▶ _DESCRIPTION OF THE TASK_: As the lines appear below, please set them down exactly, starting at the first and finishing with the one containing "if new.pstate = 5".

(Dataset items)
/-- CALIBRATION_TAKE_UP (R146): the take-up tick has come. -/
def execCalibrationTakeUp (t : Nat) (d : Door) (s : State) : Out := .next ((s.at t).takeUpTick d)

/-! ## The back frame at the active module (R309, R324) -/

/-- The standby could not take up a committed record (R146). -/
def State.standbyCal (s : State) (old new : BackFrame) : State :=
  if new.calResult = 2 ∧ ¬ (old.calResult = 2 ∧ old.calDoor = new.calDoor) then
    s.doorEvent new.calDoor 23 3 0 (match s.nv.cal[new.calDoor.1].value with | some c => c.count | none => 0) 0 0
  else s

/-- The standby reports SPLIT: it has lost this module's stream, which both record (R315). -/
def State.standbySplit (s : State) (old new : BackFrame) : State :=
  if new.pstate = 5 ∧ old.pstate ≠ 5 ∧ ¬ s.pair.lost then s.event 0x3B2 4 0 (s.pair.fseq.setWidth 32) 0 0 else s

/-- Result that a back frame gives on the outstanding check: only one whose ack covers the frame that carried it (R110, Table 10-11). -/
def State.checkResult (s : State) (f : BackFrame) : Option Bool :=
  match s.pair.check, s.pair.checkSeq with
  | some (_, c, _, _), some k => if (f.ack - k).msb || f.lwChannel ≠ c || f.lwResult = 0 then none else some (f.lwResult == 1)
  | _, _ => none

/-- BACK_FRAME_RECEIVED (R308, R309, R324). The frame does not say which doorways an isolation fault of the standby affects, so every fitted one
is held, and stays so until the standby restarts (log 40). -/
def execBackFrameReceived (t : Nat) (x : FrameEnd) (f : BackFrame) (s : State) : Out :=
  let s := s.at t
  if !s.pair.formed || !s.pair.token then .next s
  else if x.broken || x.crc != BackFrame.crc f then .next (s.failedFrame x.broken)
  else
    let blank : BackFrame := { bseq := 0, ack := 0, pstate := 4, notready := 0, pairiso := false, posmis := 0, lwResult := 0
                               lwChannel := 0, calResult := 0, calDoor := 0 }
    let old := s.pair.rxBack.getD blank
    let next := s.pair.rxBack.isSome && f.bseq == old.bseq + 1
    let s := s.modPair fun p => { p with
      rxBack := some f, rxBackAt := some s.ns, failRun := 0, okRun := if next then p.okRun + 1 else 1, backLink := !p.lost, link := !p.lost }
    let s := (((s.bump 0x84 1).setPState s.pair.pstate).standbySplit old f).standbyCal old f
    let s := match s.checkResult f with | some ok => s.liveCheckResult ok | none => s
    if f.pairiso then .next (s.eachDoor fun s d => if s.fitted d then s.faultHeld d 2 else s) else .next s

/-! ## Loss of the stream (R315) -/

/-- STREAM_LOST: the limit of consecutive missing or failed frames; they are counted, or the last good one, or the moment from which frames
were due, lies so many periods back. -/
def execStreamLost (t : Nat) (s : State) : Out :=
  let s := s.at t
  let last := max ((if s.pair.token then s.pair.rxBackAt else s.pair.rxAt).getD 0) s.pair.roleAt
  let old := decide (last + s.cfg.pair.lossPeriods * 125000 ≤ s.ns)
  if !s.pair.formed || s.pair.pstate.sends.isNone || s.pair.lost || !(s.cfg.pair.lossPeriods ≤ s.pair.failRun || old) then .next s
  else
    let s := s.modPair fun p => { p with link := false, lost := true, okRun := 0, backLink := p.backLink && !p.token }
    let seq := if s.pair.token then s.pair.fseq else match s.pair.rx with | some f => f.fseq | none => 0
    let s := s.event 0x3B2 4 0 (seq.setWidth 32) 0 0
    if s.pair.pstate.standby && s.pair.tokIn then .next (s.setPState .split) else .next (s.setPState s.pair.pstate)

/-- STREAM_REGAINED: 64 consecutive valid frames. -/
def execStreamRegained (t : Nat) (s : State) : Out :=
  let s := s.at t
  if !s.pair.lost || s.pair.okRun < 64 then .next s
  else
    let s := s.modPair fun p => { p with lost := false, link := true, backLink := p.token }
    let s := s.event 0x3B3 2 0 0 0 0
    if s.pair.pstate = .split then .next ((s.setPState .standbyNotReady).standbyState) else .next (s.setPState s.pair.pstate)

/-! ## Arbitration and the planned handover (R319-R322) -/

/-- The standby reports STANDBY_READY. -/
def State.partnerReady (s : State) : Bool := s.pair.backLink && (match s.pair.rxBack with | some f => f.pstate == 3 | none => false)

/-- A valid designation names the standby and is followed. -/
def State.arbiterWants (s : State) : Bool :=
  s.pair.formed && s.pair.token && s.pair.pstate == .active && s.cfg.pair.followArbiter && s.pair.desig == some (!s.pair.posB) &&
  !s.pair.handover && !s.pair.releasing

/-- A planned handover is requested: HANDOVER in the next frame. -/
def State.requestHandover (s : State) : State := (s.modPair fun p => { p with handover := true, deferred := false }).bump 0x84 6

/-- Fantail requests the handover that a designation asks for; a standby that is not ready defers it (R321). -/
def State.arbiterHandover (s : State) : State :=
  if !s.arbiterWants then s
  else if s.partnerReady then s.requestHandover
  else if s.pair.deferred then s
  else ((s.modPair fun p => { p with deferred := true }).bump 0x84 7).event 0x3B6 3 2 0 0 0

/-- PLANNED_HANDOVER (R321, R322). -/
def execPlannedHandover (t : Nat) (s : State) : Out := .next (s.at t).arbiterHandover

/-- READY_SYMBOL (R309, R321, R322): READY completes a handover that a frame has carried, by turning every bridge switch off and opening
every pair; else a deferred handover is requested again. -/
def execReadySymbol (t : Nat) (s : State) : Out :=
  let s := s.at t
  if !s.pair.formed || !s.pair.token then .next s
  else if s.pair.handover then
    if s.pair.releasing || !(match s.pair.tx with | some f => f.handover | none => false) then .next s
    else .next ((s.modPair fun p => { p with releasing := true }).eachDoor fun s d => (s.openPairs d).bridgeOff d.step).tryRelease
  else if s.pair.deferred && s.arbiterWants then .next s.requestHandover
  else .next s

/-- The designation that the two lines give. -/
def Pair.lines (p : Pair) : Option Bool := if p.arb1 == p.arb2 then none else some p.arb2

/-- A designation or its absence is valid once held for the confirm time; it may ask for a handover. -/
def State.arbTick (s : State) : State :=
  if decide (s.ns < s.pair.arbAt + ms s.cfg.pair.arbConfirmMs) then s
  else
    let now := s.pair.lines
    let s := s.modPair fun p => { p with
      desig := now, desigAt := if now.isSome then s.ns else p.desigAt, arbLost := p.arbLost && now.isNone
      deferred := p.deferred && now == some (!p.posB) }
    s.arbiterHandover

/-- ARBITER_DESIGNATION (R319): the select lines read these levels. -/
def execArbiterDesignation (t : Nat) (arb1 arb2 : Bool) (s : State) : Out :=
  let s := s.at t
  let s := s.modPair fun p => { p with
    arb1 := arb1, arb2 := arb2, arbAt := if p.arb1 = arb1 ∧ p.arb2 = arb2 then p.arbAt else s.ns }
  .next s.arbTick

/-- ARBITER_DESIGNATION_INVALID (R319): no valid designation for more than 1 s. -/
def execArbiterDesignationInvalid (t : Nat) (s : State) : Out :=
  let s := s.at t
  let p := s.pair
  if !s.maint.configured || !s.cfg.pair.enable || p.desig.isSome || p.arbLost || decide (s.ns ≤ p.desigAt + ms 1000) then .next s
  else .next ((s.modPair fun p => { p with arbLost := true, arbFlt := true }).event 0x3B6 3 1 0 0 0)

/-! ## The lanes of the pair cable (R391) -/

/-- Lanes of X21: the two Cesil lanes and the two token lines. -/
inductive Lane where | ces1 | ces2 | tok1 | tok2
deriving DecidableEq, Repr

/-- The lane that carries what this module sends, and what it receives: by its position, and none before POS has been read. -/
def State.sendLane (s : State) : Option Lane := if s.pair.posRead then some (if s.pair.posB then .ces2 else .ces1) else none
def State.receiveLane (s : State) : Option Lane := if s.pair.posRead then some (if s.pair.posB then .ces1 else .ces2) else none

/-- The token lines that are TOK-OUT and TOK-IN of this module. -/
def State.tokOutLane (s : State) : Option Lane := if s.pair.posRead then some (if s.pair.posB then .tok2 else .tok1) else none
def State.tokInLane (s : State) : Option Lane := if s.pair.posRead then some (if s.pair.posB then .tok1 else .tok2) else none

/-- A token line reads asserted: what this module drives on its TOK-OUT, what its partner drives on its TOK-IN. -/
def State.tokenLine (s : State) (l : Lane) : Bool :=
  (s.tokOutLane == some l && s.pair.token) || (s.tokInLane == some l && s.pair.tokIn)

/-! ## Takeover (R322-R325) -/

/-- The pair clock, low 32 bits. -/
def State.pclockWord (s : State) : BitVec 32 := BitVec.ofNat 32 s.pairClock

/-- What ends at a takeover on both modules (R110, R114, R144, R325); a live write whose check is outstanding is refused. -/
def State.takeoverEnds (s : State) : State :=
  let s := match s.pair.check with | some (m, _, _, _) => s.endCheck.answer 0x31 m 0x07 | none => s
  (s.endCapture.tenterTakeover).eachCh fun s c => s.modSlot c fun x => { x with pending := [] }

/-- A referencing close goes on, as far as the stream shows: in Travel-close, reversing, in Align or resting before its start, or with its step
coming in. -/
def State.refCloses (s : State) (d : Door) : Bool :=
  let y := s.cyc[d.1]
  let mode := s.slot[d.ch.1].mode
  y.state == .unreferenced && (mode == .travelClose || mode == .reverse || y.startTick.isSome ||
    (y.closeCmd && (mode == .align || y.step == .retracting)))

/-- Timers and phases of a doorway that go on at a takeover; what the stream does not carry starts anew. -/
def State.resumeDoor (s : State) (d : Door) : State :=
  let g := s.cycCfg d
  let y := s.cyc[d.1]
  let en := s.cfg.door[d.1].enc
  let lockOn := s.io.ls[(s.lockLs d).1].cmd
  let mode := s.slot[d.ch.1].mode
  match y.state with
  | .unlocking => s.modCyc d fun y => { y with
      unlockDl := some (y.since + ms g.unlockTimeoutMs), unlocked := mode == .align, aligning := mode == .align }
  | .opening => s.modCyc d fun y => { y with
      openDl := some (y.startNs + ms g.openTimeoutMs)
      startTick := if mode.moving then none else some (max s.tick (y.startNs / 125000)) }
  | .closing =>
    if mode.moving || y.startTick.isSome then s.modCyc d fun y => { y with closeDl := some (y.startNs + ms g.closeTimeoutMs) }
    else if s.mustRetract d then s.modCyc d fun y => { y with awaitStep := true }
    else s.modCyc d fun y => { y with restFirst := true, closeDl := some (y.startNs + ms g.closeTimeoutMs) }
  | .reversing => s.modCyc d fun y => { y with
      reopenTarget := min (s.enc[d.ch.1].stroke + g.reopenSc) ((en.openSc : Int) - en.closedWindow) }
  | .reopenHold => s.modCyc d fun y => { y with holdDl := some (y.since + ms g.reopenHoldMs) }
  | .locking => s.modCyc d fun y => if lockOn then { y with lockPhase := .closing }
      else { y with lockPhase := .released, switchDl := some (s.ns + ms g.switchTimeoutMs) }
  | .proving => s.startProof d
  | .unreferenced =>
    let closes := s.refCloses d
    let waits := closes && !mode.moving && y.startTick.isNone && mode != .align
    s.modCyc d fun y => { y with
      refClosing := closes && !waits, awaitStep := waits, aligning := mode == .align
      refReopen := if mode = .reverse then some (s.enc[d.ch.1].pos + g.reopenSc) else none }
  | _ => s

/-- A step in motion, or about to move, gets its time limit, its start and its reservation anew (log 40). -/
def State.resumeStep (s : State) (d : Door) : State :=
  let go := fun (extend : Bool) =>
    let moves := s.slot[d.step.1].mode.moving
    let s := s.modCyc d fun y => { y with
      stepDl := some (s.ns + ms ((s.stepCfg d).limitMs extend)), stepStart := if moves then none else some (s.tick + 1) }
    s.reserveRunning d.step extend (if moves then s.tick else s.tick + 1) s.slot[d.step.1].stretch
  match s.cyc[d.1].step with
  | .extending => go true
  | .retracting => go false
  | _ => s

/-- The reservation of a streamed door motion, running or granted (R15, R312): the Governor of the new active module counts it. -/
def State.regrant (s : State) (d : Door) : State :=
  let y := s.cyc[d.1]
  let f := s.slot[d.ch.1].stretch
  let start := y.startNs / 125000
  if y.state = .reversing then s.reserveReverse d y.reopenTarget.toNat
  else if y.restFirst then s.reserveRunning d.ch false start f
  else match s.slot[d.ch.1].mode.travel with
    | some opening => s.reserveRunning d.ch opening start f
    | none =>
      if y.state = .unlocking ∨ y.state = .opening then s.reserveRunning d.ch true start f
      else if y.startTick.isSome then s.reserveRunning d.ch false start f
      else s

/-- A cycle is in progress on the doorway, as far as the stream shows. -/
def State.cycleRuns (s : State) (d : Door) : Bool :=
  match s.cyc[d.1].state with
  | .unlocking | .opening | .open | .closing | .reversing | .reopenHold | .locking => true
  | .proving => s.cyc[d.1].closeCmd
  | .unreferenced => s.refCloses d
  | _ => false

/-- The record of a cycle in progress, with TAKEOVER set (R325), and its trace trigger. -/
def State.takeoverRecord (s : State) (d : Door) (code : Nat) : State :=
  if !s.cycleRuns d then s
  else
    let s := s.modCyc d fun y => { y with rec? := some {
      takeover := true, refcls := y.state == .unreferenced, unlockAt := s.ns, closeAt := if y.state = .closing then s.ns else 0 } }
    s.traceTrigger d 6 code 4

/-- A doorway at a hot or planned takeover: it goes on in its streamed mode, with a hand-over of each moving channel (R105), and with the
grants of its motions. -/
def State.hotDoor (s : State) (d : Door) : State :=
  let hand := fun (x : Slot) => { x with incoming := if x.mode.moving then .handOver else x.incoming, prevMode := x.mode }
  (((((s.modSlot d.ch hand).modSlot d.step hand).motionTaken d).resumeDoor d).regrant d).resumeStep d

▶ _SOLUTION_:
/-- CALIBRATION_TAKE_UP (R146): the take-up tick has come. -/
def execCalibrationTakeUp (t : Nat) (d : Door) (s : State) : Out := .next ((s.at t).takeUpTick d)

/-! ## The back frame at the active module (R309, R324) -/

/-- The standby could not take up a committed record (R146). -/
def State.standbyCal (s : State) (old new : BackFrame) : State :=
  if new.calResult = 2 ∧ ¬ (old.calResult = 2 ∧ old.calDoor = new.calDoor) then
    s.doorEvent new.calDoor 23 3 0 (match s.nv.cal[new.calDoor.1].value with | some c => c.count | none => 0) 0 0
  else s

/-- The standby reports SPLIT: it has lost this module's stream, which both record (R315). -/
def State.standbySplit (s : State) (old new : BackFrame) : State :=
  if new.pstate = 5 ∧ old.pstate ≠ 5 ∧ ¬ s.pair.lost then s.event 0x3B2 4 0 (s.pair.fseq.setWidth 32) 0 0 else s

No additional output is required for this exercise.